Но насколько мне припоминается, такого письма я Ауэзову не писал, а писал Бокейханову Алихану. Бокейханов в то время принимал участие в работе Академии наук по исследованию земель Казахстана и должен был обосновать использование земель казахским населением по поручению Казнаркома и состоял как будто бы членом федерального комитета. Для участия в работах комиссии, разрабатывавшей землеустройство по Казахстану, он периодически ездил в Ленинград. Он жил в Москве с Лизой Бокейхановой, в Ленинграде останавливался на квартире Ауэзова. Причиной отправки этого письма, насколько припоминается мне теперь, послужили следующие обстоятельства.

Я жил в то время в Ташкенте, преподавал в педагогическом Вузе. Член коллегии Наркомзема, начальник управления лесоустройства тов.Каратаев Салимкерей приезжал в Ташкент для получения материалов от Среднеазиатских государственных университетов, которые провели исследования Казахстана, как и Академия наук. Он был у меня и состоялся разговор, который касался (название неразборчиво) института, разработавшего план переселения русского народа в Казахстан. Сложно сейчас все припомнить, но количество переселенных людей значительно превосходило нормы дореволюционного периода. Он тогда же указал в связи с этим на ценность материалов ревизий и как будто бы передал, что приобрел их в Ташкенте. Было известно участие в работе института Чиркина, одного из работников бывшего переселенческого управления.

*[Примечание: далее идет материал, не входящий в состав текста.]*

-- ==== Sys2Proof/Machine/Firmware.lean ====
section
/-!
DEFINITION. The commands of firmware images, boot and recovery (chapter 19), but for FW_RESTART_ALL, which restarts the
module (Machine/Startup.lean).
-/
namespace Sys2Proof.Machine

/-- Change the firmware state. -/
def updFw (f : Firmware → Firmware) (s : State) : State := { s with fw := f s.fw }

/-- A bank of a lane. -/
def bankOf (s : State) (l : Lane) (b : Nat) : Bank := lget s.fw.banks (laneNo l * 2 + b) Bank.init

/-- The bank a lane does not run (R464); a lane in ROM recovery writes bank 0 (R475). -/
def otherBank (s : State) (l : Lane) : Nat :=
  let b := s.fw.boots.get l
  if b.recovery then 0 else 1 - b.running

/-- The lane in ROM recovery that takes J5 while no lane is active, lane A first (R475). -/
def recoverer (s : State) : Option Lane :=
  if (active s).isSome then none
  else if s.fw.boots.a.recovery then some .A
  else if s.fw.boots.b.recovery then some .B
  else none

/-- What leaves by J5: of the active lane, or of a recovering lane that holds it (R475). -/
def emitAs (rom : Bool) (o : Out) (s : State) : State := if rom then { s with out := o :: s.out } else emit o s

/-- A reply on the service stream (R463). -/
def streamReply (h : StreamHdr) (styp status next : Nat) (s : State) : State :=
  if h.assoc = 0 then s
  else emitAs (recoverer s).isSome (.stream h.assoc (streamWire (styp + 128) h status next)) s

/-- Add a range of received bytes; ranges stay rising and apart (R465). -/
def addRange (a b : Nat) : List (Nat × Nat) → List (Nat × Nat)
  | [] => [(a, b)]
  | (x, y) :: r =>
    if b < x then (a, b) :: (x, y) :: r
    else if y < a then (x, y) :: addRange a b r
    else addRange (min a x) (max b y) r

/-- The bytes of a DATA message take their place over what stood there (R465): ranges stay rising and apart. -/
def putBytes (o : Nat) (d : Bytes) (l : NMap Bytes) : NMap Bytes :=
  let z := o + d.length
  l.filterMap (fun p => if p.1 < o then some (p.1, p.2.take (o - p.1)) else none) ++ (o, d)
    :: l.filterMap (fun p => if z < p.1 + p.2.length then some (max p.1 z, p.2.drop (z - p.1)) else none)

/-- A part of an image's bytes. -/
def part (b : Bytes) (o n : Nat) : Bytes := (b.drop o).take n

/-- A field of an image header (R460). -/
def hdrField (b : Bytes) (o n : Nat) : Nat := ofBe (part b o n)

/-- The image that received bytes make (R460): what its hashes are held to is computed, its signatures' verdicts come with
the END. A policy section begins at the first multiple of 4,096 at or after the runtime's end. -/
def readImage (b : Bytes) (sigOk : Bool) (policyKey : Bytes) : ImageHdr :=
  let n := hdrField b 24 4
  let k := hdrField b 192 4
  let p := (4096 + n + 4095) / 4096 * 4096
  let sectionOk (o len h : Nat) : Bool := decide (o + len ≤ b.length) && sha384 (part b o len) == part b h 48
  { magicOk := hdrField b 0 4 == 0x53504C58 && hdrField b 4 2 == 1, partMask := hdrField b 6 1, version := hdrField b 8 4,
    rollback := hdrField b 12 2, stateLayout := hdrField b 14 2, settingsLayout := hdrField b 16 2,
    migrateFrom := hdrField b 18 2, feature := hdrField b 20 2, minPeer := hdrField b 22 2,
    runtimeOk := sectionOk 4096 n 48 && decide (hdrField b 7 1 ≤ 1) && sigOk, policyLen := k, policyVersion := hdrField b 196 4,
    policyOk := sectionOk p k 208, policyKey := policyKey }

/-- The image a transfer has received. -/
def imageBytes (x : Transfer) : Bytes := (x.data.map (·.2)).flatten

/-- NEXT (R463): the lowest offset not yet received. -/
def nextOffset (x : Transfer) : Nat :=
  match x.got with
  | (0, b) :: _ => b
  | _ => 0

/-- The rows of TRANSFERS that a message names (D:0020). -/
def streamRows (h : StreamHdr) : List Nat :=
  if h.kind = 1 then [2] else (List.range 2).filter (bitOf h.lanes)

/-- The open transfer of a row with a message's TRANSFER_ID. -/
def openTransfer (s : State) (tid r : Nat) : Option Transfer :=
  match mget s.fw.transfers r with
  | some x => if x.tid = tid ∧ !x.closed then some x else none
  | none => none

Вообще, как ни странно в то время частенько обращались к цифрам из старых отчетов. Атмосфера накалилась в связи с конфискацией и переселенческой политикой в Казахстан, которая была поставлена в грандиозном масштабе. Мной было достаточно рассказано о своих идеологических ошибках по земельному вопросу и в вопросе о конфискации имущества у баев. Я писал в своих показаниях, что не смотря ни на что, в это время я работал непосредственно в педагогическом вузе в Ташкенте.

Интерес, охвативший партийную и беспартийную интеллигенцию к этим вопросам, конечно, не был чужд и мне. При соответствующих встречах я слушая, верил словам тов. Каратлеуова и соответственно реагировал. Я ранее в своих показаниях писал, что Бокейханов Алихан, благодаря своей прошлой политической деятельности и исключительному интересу к земельному вопросу в Казахстане в период колонизаторской политики царизма, уделяет очень большое внимание всей казахской интеллигенции земельным вопросам, а также переселенческой политике. Я написал Бокейханову как знатоку земельного вопроса в Казахстане, к тому же участнику экспедиции по обследованию казахстанских земель специалистами по земельному вопросу, экспедиция проводилась нашим правительством в 1921–23гг.

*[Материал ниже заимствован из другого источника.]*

/-- HELLO_RETRY (R305): with no valid answer within 100 ms HELLO is repeated. -/
def execHelloRetry (t : Nat) (p : Fin 2) (s : State) : Host.Outcome State Fault Refusal :=
  let s := tick t s
  if (portOf s p.val).state = 2 ∧ (portOf s p.val).started + 100 * Config.msCycles ≤ s.clk.fab then
    done s (sendHello p.val (updPort p.val (fun x => { x with started := s.clk.fab }) s))
  else done s s

/-- TAMPER_HELLO (R366): every 100 ms on both ports while TAMPERED. -/
def execTamperHello (t : Nat) (s : State) : Host.Outcome State Fault Refusal :=
  let s := tick t s
  if isTampered s then done s (sendHello 1 (sendHello 0 s)) else done s s

/-- A handshake answer (R303, R309): a bad proof or nonce leaves the port in state 2 and is counted. -/
def handshake (isOffer : Bool) (p : Nat) (m : OfferMsg) (s : State) : State :=
  let q := portOf s p
  match q.peer with
  | none => s
  | some h =>
    if q.state != 2 || (if isOffer then decide (modId s ≤ h.node) else decide (h.node < modId s)) || isTampered s then s
    else if !m.proofOk || !m.nonceOk then cntUp 0x30015 s
    else linkStart p m (if isOffer then sendProof true p h s else s)

/-- OFFER (R309): received at the end with the higher node ID, which answers with ACCEPT. -/
def execOffer (t : Nat) (p : Fin 2) (m : OfferMsg) (s : State) : Host.Outcome State Fault Refusal :=
  let s := tick t s
  done s (handshake true p.val m s)

/-- ACCEPT (R309): completes the handshake at the end with the lower node ID. -/
def execAccept (t : Nat) (p : Fin 2) (m : OfferMsg) (s : State) : Host.Outcome State Fault Refusal :=
  let s := tick t s
  done s (handshake false p.val m s)

/-- LINK_DOWN (R306, R317, R318). -/
def execLinkDown (t : Nat) (p : Fin 2) (s : State) : Host.Outcome State Fault Refusal :=
  let s := tick t s
  if (portOf s p.val).state < 2 then done s s else done s (linkEnds p.val s)

/-- The trunk class a message type travels in (R308): classes allowed. -/
def mtypeClasses (m : Nat) : List Nat :=
  if [0x01, 0x02, 0x03, 0x04, 0x05, 0x06, 0x07, 0x08, 0x11].contains m then [0]
  else if m = 0x10 then [1, 2]
  else if [0x12, 0x13, 0x33].contains m then [2]
  else if m = 0x20 then [3]
  else if m = 0x31 ∨ m = 0x32 then [1]
  else []

/-- A frame for this node goes into its receive store (R311, R315): the link buffer is free at once; a full share drops
it. -/
def storeFrame (p : Nat) (f : TrunkFrame) (s : State) : State :=
  let s := freeIngress p f.cls f.vc (frameUnits f.len) s
  if f.cls = 0 then s
  else
    let k := dcls f.cls
    let x := srcOf s f.src
    if shareOf s f.src k < cN x.held k + frameBytes f.len then cntUp 0x30016 s
    else { s with trunk := { s.trunk with srcs := mset s.trunk.srcs f.src { x with held := lmod x.held k (· + frameBytes f.len) } } }

/-- A frame whose TAG fails (R307): one that cut through has its outgoing frame ended with an inverted FCS; one that waits in the
ingress buffer goes no further. -/
def spoilFrame (p : Nat) (f : TrunkFrame) (s : State) : State :=
  match (if f.dst = modId s ∨ f.dst = 254 ∨ f.hops ≤ 1 then none else if f.dst = 255 then some (1 - p) else route s f.dst) with
  | none => s
  | some e =>
    let q := portOf s e
    let u := frameUnits f.len
    if 3 ≤ q.state ∧ q.wait.isEmpty ∧ linkCredit q f.cls f.vc u = true then
      emit (.trunk e { f with hops := f.hops - 1, tagOk := false } .spoiled []) (useCredit e f.cls f.vc u s)
    else s

/-- A frame goes on out of port `e` (R304, R311, R314): over the dateline from VC0 to VC1; without link credit it waits. -/
def forwardFrame (p e : Nat) (f : TrunkFrame) (s : State) : State :=
  let atDate := masterId s == modId s && e != p
  if (portOf s e).state < 3 then freeIngress p f.cls f.vc (frameUnits f.len) s
  else if atDate && f.vc != 0 then cntUp 0x30014 (freeIngress p f.cls f.vc (frameUnits f.len) s)
  else
    let f := if atDate then { f with vc := 1 } else f
    let s := updPort e (fun x => { x with wait := x.wait ++ [f], waitSince := some (x.waitSince.getD s.clk.fab) }) s
    retryPort e s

Я совершенно четко заявляю и в прежних показаниях заявлял, что мои взгляды и общие установки по земельным вопросам, в данном случае и по переселенческим вопросам ничем не отличаются от взглядов Бокейханова. Пишу, что считаю по праву его своим учителем. Также мы были против новой переселенческой волны. До проведения политики сплошного земледелия у казахского населения в прошлом в большинстве своем не было землепашцев. Характер отношений к земельному вопросу казахских партийных работников критиковал в своем выступлении на 6 конференции ЦКа крайкома тов.Голощекин.

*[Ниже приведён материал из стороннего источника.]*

/-- Flowstone engines start, stop, take triggers and tick (R275, R276, R277, R278, R279). FLS_START with an OWN that the
serving lane can start starts the engine of each lane that computes, where that lane can: its program loaded, its
own and mask OWN, all else as at reset, running; it is answered OK. With an OWN that is empty or overlaps a running
engine's it is answered RANGE and changes no engine. FLS_STOP makes the engine idle and FLS_TRIGGER sets its trigger
bits on each lane that computes; both are answered OK. By the registers of a lane, and a core other than a policy
core: CTRL starts an engine that does not run with the OWN written, or puts it into FAULT code 1; STOP makes it
idle; TRIG sets bits; PROG is written while STATE is 00b. PROG while it is not, or by a policy core, answers with a
bus error and changes no engine. A tick runs every engine of the lanes that compute by one tick. -/
def Obligations.Flowstone : Prop :=
  (∀ (t sid : Nat) (h : Hdr) (args : List TVal) (s : State),
      passes 0x90210 [.int 2 0 7] false t h args sid s = true →
      ownBad (servedBy s) s (argN args 0) (BitVec.ofNat 4 (getC s 0x90200 (argN args 0) 0)) = false →
      Runs (.flsStart t h args) s (fun u => (∀ l, consumes l s = true → (s.lanes.get l).engines.length = 8 → ownBad
        l s (argN args 0) (BitVec.ofNat 4 (getC s 0x90200 (argN args 0) 0)) = false → engOf l u (argN args 0) =
        { Engine.init with own := (BitVec.ofNat 4 (getC s 0x90200 (argN args 0) 0)), mask := (BitVec.ofNat 4 (getC s 0x90200 (argN args 0) 0)), state := 1, prog := (engOf l (engLoad l (argN args 0) s) (argN args 0)).prog })
        ∧ Answered u sid h (okReply 0x90210))) ∧
  (∀ (t sid : Nat) (h : Hdr) (args : List TVal) (s : State),
      passes 0x90210 [.int 2 0 7] false t h args sid s = true →
      ownBad (servedBy s) s (argN args 0) (BitVec.ofNat 4 (getC s 0x90200 (argN args 0) 0)) = true →
      Runs (.flsStart t h args) s (fun u => (∀ l, (u.lanes.get l).engines = (s.lanes.get l).engines) ∧ Answered u
        sid h { rRange 0x90210 0 with obj := 0x90210 })) ∧
  (∀ (t sid : Nat) (h : Hdr) (args : List TVal) (s : State),
      passes 0x90211 [.int 2 0 7] false t h args sid s = true →
      Runs (.flsStop t h args) s (fun u => (∀ l, consumes l s = true → (s.lanes.get l).engines.length = 8 → (engOf l
        u (argN args 0)).state = 0 ∧ (engOf l u (argN args 0)).prog = (engOf l s (argN args 0)).prog) ∧ Answered u sid
        h (okReply 0x90211))) ∧
  (∀ (t sid : Nat) (h : Hdr) (args : List TVal) (s : State),
      passes 0x90212 [.int 2 0 7, .int 2 0 15] false t h args sid s = true →
      Runs (.flsTrigger t h args) s (fun u => (∀ l, consumes l s = true → (s.lanes.get l).engines.length = 8 →
        (engOf l u (argN args 0)).trig = (engOf l s (argN args 0)).trig ||| BitVec.ofNat 4 (argN args 1)) ∧ Answered u
        sid h (okReply 0x90212))) ∧
  (∀ (t own : Nat) (l : Lane) (c : Core) (e : Fin 8) (s : State),
      (s.lanes.get l).engines.length = 8 →
      isPolicy c = false →
      engRuns (engOf l s e.val) = false →
      Runs (.flsCtrlStart t l c e own) s (fun u => (ownBad l s e.val (BitVec.ofNat 4 own) = false → engOf l u e.val
        =
        { Engine.init with own := BitVec.ofNat 4 own, mask := BitVec.ofNat 4 own, state := 1, prog := (engOf l s e.val).prog })
        ∧ (ownBad l s e.val (BitVec.ofNat 4 own) = true → (engOf l u e.val).state = 3 ∧ (engOf l u e.val).fault = 1))) ∧
  (∀ (t : Nat) (l : Lane) (c : Core) (e : Fin 8) (s : State),
      (s.lanes.get l).engines.length = 8 →
      isPolicy c = false →
      Runs (.flsCtrlStop t l c e) s (fun u => (engOf l u e.val).state = 0)) ∧
  (∀ (t bits : Nat) (l : Lane) (c : Core) (e : Fin 8) (s : State),
      (s.lanes.get l).engines.length = 8 →
      isPolicy c = false →
      Runs (.flsTrigSet t l c e bits) s (fun u => (engOf l u e.val).trig = (engOf l s e.val).trig ||| BitVec.ofNat 4
        bits)) ∧
  (∀ (t : Nat) (l : Lane) (c : Core) (e : Fin 8) (i : Fin 64) (w : Word32) (s : State),
      (s.lanes.get l).engines.length = 8 →
      isPolicy c = false →
      (engOf l s e.val).state = 0 →
      (engOf l s e.val).prog.length = 64 →
      Runs (.flsProgWrite t l c e i w) s (fun u => (engOf l u e.val).prog[i.val]? = some w ∧ ∀ j, j ≠ i.val → (engOf
        l u e.val).prog[j]? = (engOf l s e.val).prog[j]?)) ∧
  (∀ (t : Nat) (l : Lane) (c : Core) (e : Fin 8) (i : Fin 64) (w : Word32) (s : State),
      (isPolicy c = true ∨ (engOf l s e.val).state ≠ 0) →
      Runs (.flsProgWrite t l c e i w) s (fun u => (u.lanes.get l).engines = (s.lanes.get l).engines ∧ Sent u
        (.busError l c (engBase e.val + 0x100 + 4 * i.val)))) ∧
  (∀ (t : Nat) (s : State),
      (active s).isSome = true →
      s.led.index % 2 = 0 →
      s.led.second * 1000 + s.led.index / 2 ≠ s.led.tickAt →
      Runs (.flowstoneTick t) s (fun u => u.led.tickAt = s.led.second * 1000 + s.led.index / 2 ∧ ∀ l, consumes l s =
        true → (s.lanes.get l).engines.length = 8 → ∀ e, e < 8 → engOf l u e = (engTick (s.led.second * 1000 +
        s.led.index / 2) (engOf l s e)).1))

/-- Inputs are consumed in the order of the active lane's tags (R16, R17). With a follower, an input that both lanes
have takes the next sequence number and is held, and no tag changes. Without one nothing is held, and the input
takes the next number if the active lane has it. With a bridge link up, an order tag enters the follower's queue of
tags and the held inputs whose tags stand first are consumed, in tag order; the same happens when a forwarded input
comes that a waiting tag names. An input held 20 ms with no tag that names it is discarded, and its time enters the
list of orphans. -/
def Obligations.InputOrder : Prop :=
  (∀ (t src hv : Nat) (l : Lane) (s : State),
      follower s = some l →
      Runs (.inputArrival t src hv true true) s (fun u => u.lp.inputSeq = (s.lp.inputSeq + 1) % 4294967296 ∧
        u.lp.held = s.lp.held ++ [{ hash := hv, source := src, since := max s.clk.fab t }] ∧ u.lp.tags = s.lp.tags)) ∧
  (∀ (t src hv : Nat) (b1 b2 : Bool) (s : State),
      follower s = none →
      Runs (.inputArrival t src hv b1 b2) s (fun u => u.lp.held = s.lp.held ∧ u.lp.inputSeq = if b1 && (active
        s).isSome then (s.lp.inputSeq + 1) % 4294967296 else s.lp.inputSeq)) ∧
  (∀ (t q src hv : Nat) (l : Lane) (s : State),
      follower s = some l →
      bridgeUp s = true →
      Runs (.orderTag t q src hv) s (fun u => (u.lp.held, u.lp.tags) = drainTags s.lp.held (s.lp.tags ++ [(q, src,
        hv)]))) ∧
  (∀ (t q src hv : Nat) (s : State),
      bridgeUp s = true →
      s.lp.tags.contains (q, src, hv) = true →
      Runs (.forwardedInput t q src hv) s (fun u => (u.lp.held, u.lp.tags) = drainTags (s.lp.held ++
        [{ hash := hv, source := src, since := max s.clk.fab t }]) s.lp.tags)) ∧
  (∀ (t hv : Nat) (l : Lane) (x : HeldInput) (s : State),
      follower s = some l →
      s.lp.held.find? (fun y => y.hash == hv) = some x →
      x.since + 20 * Config.msCycles ≤ max s.clk.fab t →
      s.lp.tags.any (fun g => g.2.2 == hv) = false →
      Runs (.orphanTimeout t hv) s (fun u => u.lp.held = takeHeld hv x.source s.lp.held ∧ u.lp.orphans.head? = some
        (max s.clk.fab t)))

/-- Outputs are compared, released and decided on (R282, R283, R284, R286, R289). With an active lane, a standby and a
bridge link up, a comparison record new to its lane is kept where its partner has not come; where its partner has
equal content both are gone, the sequence number is matched and no self-check begins; where it differs, and no
self-check runs, one begins. An output held 2 ms whose records do not differ leaves. A standby too far behind is
LAGGING, waits for resynchronisation where RESYNC_AUTO and a link allow it, no record and no planned switchover
stays, and sticky bit 161 is set. A finished self-check, with an active lane, runs no more and no SWITCHOVER request
waits for it; one that condemns the active lane and not the other decides a switchover to the other with cause 2 for
the next slot boundary, until which the roles stay. -/
def Obligations.Comparison : Prop :=
  (∀ (t q k hash : Nat) (l : Lane) (s : State),
      (standby s).isSome = true →
      (active s).isSome = true →
      bridgeUp s = true →
      (s.lp.records.get l).any (fun r => r.1 == q) = false →
      (s.lp.records.get (otherLane l)).find? (fun r => r.1 == q) = none →
      Runs (.comparisonRecord t l q k hash) s (fun u => u.lp.records.get l = s.lp.records.get l ++ [(q, k, hash, max
        s.clk.fab t)] ∧ u.lp.records.get (otherLane l) = s.lp.records.get (otherLane l) ∧ u.lp.matched =
        s.lp.matched)) ∧
  (∀ (t q k hash at_ : Nat) (l : Lane) (s : State),
      (standby s).isSome = true →
      (active s).isSome = true →
      bridgeUp s = true →
      (s.lp.records.get l).any (fun r => r.1 == q) = false →
      (s.lp.records.get (otherLane l)).find? (fun r => r.1 == q) = some (q, k, hash, at_) →
      Runs (.comparisonRecord t l q k hash) s (fun u => u.lp.matched = max s.lp.matched q ∧ u.lp.records.get l =
        s.lp.records.get l ∧ u.lp.records.get (otherLane l) = (s.lp.records.get (otherLane l)).filter (fun r => r.1 !=
        q) ∧ u.lp.checking = s.lp.checking)) ∧
  (∀ (t q k hash : Nat) (o : Nat × Nat × Nat × Nat) (l : Lane) (s : State),
      (standby s).isSome = true →
      (active s).isSome = true →
      bridgeUp s = true →
      (s.lp.records.get l).any (fun r => r.1 == q) = false →
      (s.lp.records.get (otherLane l)).find? (fun r => r.1 == q) = some o →
      sameContent o k hash = false →
      s.lp.checking = none →
      Runs (.comparisonRecord t l q k hash) s (fun u => u.lp.checking = some (q, min k 4, (if l = .A then hash else
        o.2.2.1), (if l = .A then o.2.2.1 else hash), true))) ∧
  (∀ (t q : Nat) (w : Nat × Nat × Out) (s : State),
      s.lp.waiting.find? (fun x => x.1 == q) = some w →
      w.2.1 + 2 * Config.msCycles ≤ max s.clk.fab t →
      differs q s = false →
      Runs (.outputReleaseTimeout t q) s (fun u => match w.2.2 with
        | .trunk p f m _ => ∃ n g, Out.trunk p { f with fcnt := n } m g ∈ u.out | o => o ∈ u.out)) ∧
  (∀ (t : Nat) (l : Lane) (s : State),
      standby s = some l →
      (256 < lagE (tick t s) ∨ 20 * Config.msCycles < lagT (tick t s)) →
      Runs (.lagDetect t) s (fun u => (u.lanes.get l).role = .lagging ∧ (u.lanes.get l).resync = (if getB s 0xA0100
        && bridgeUp s then .waiting else .idle) ∧ u.lp.records.a = [] ∧ u.lp.records.b = [] ∧ u.lp.planned = none ∧
        u.dict.sticky.getLsbD 161 = true)) ∧
  (∀ (t : Nat) (ca cb : Bool) (c : Nat × Nat × Nat × Nat × Bool) (l : Lane) (s : State),
      s.lp.checking = some c →
      active s = some l →
      Runs (.selfCheckDone t ca cb) s (fun u => u.lp.checking = none ∧ u.lp.asked = [])) ∧
  (∀ (t : Nat) (ca cb : Bool) (c : Nat × Nat × Nat × Nat × Bool) (l : Lane) (s : State),
      s.lp.checking = some c →
      active s = some l →
      (s.lanes.get (otherLane l)).cause = .none →
      ((if l = .A then ca else cb) = true ∨ condemned (s.lanes.get l) = true) →
      (if l = .A then cb else ca) = false →
      s.lp.asked = [] →
      Runs (.selfCheckDone t ca cb) s (fun u => u.lp.switch = some
        { target := otherLane l, cause := 2, applyAsn := asn (tick t s) + 1 } ∧ u.lanes.a.role = s.lanes.a.role ∧
        u.lanes.b.role = s.lanes.b.role))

Я считаю, что застрял в своих ошибках по земельным вопросам в то время, не имея классового подхода в этом вопросе. Учитывая обстановку новых условий, нужно было реконструировать социальные отношения. А я был потрясен хозяйственными и культурными изменениями народа с примитивным хозяйством. Я полагал, что столкновение культур, резкое изменение хозяйственной жизни скотоводов может привести к обнищанию и гибели народа. Я считал, что примитивное хозяйство кочевника-скотовода может быть легко разрушено, но скотоводческое хозяйство очень трудно восстанавливается. Но я не учел самого главного, что здесь изменение социального хозяйственного уклада произойдет при помощи огромной материально-технической помощи со стороны пролетариата передовой страны, Союза, словом, я не учел наличие машинно-тракторных станций, строительство совхозов, колхозов и т. д. Этой ясности в то время не было. Сам я непосредственно в земельных работах не принимал участия.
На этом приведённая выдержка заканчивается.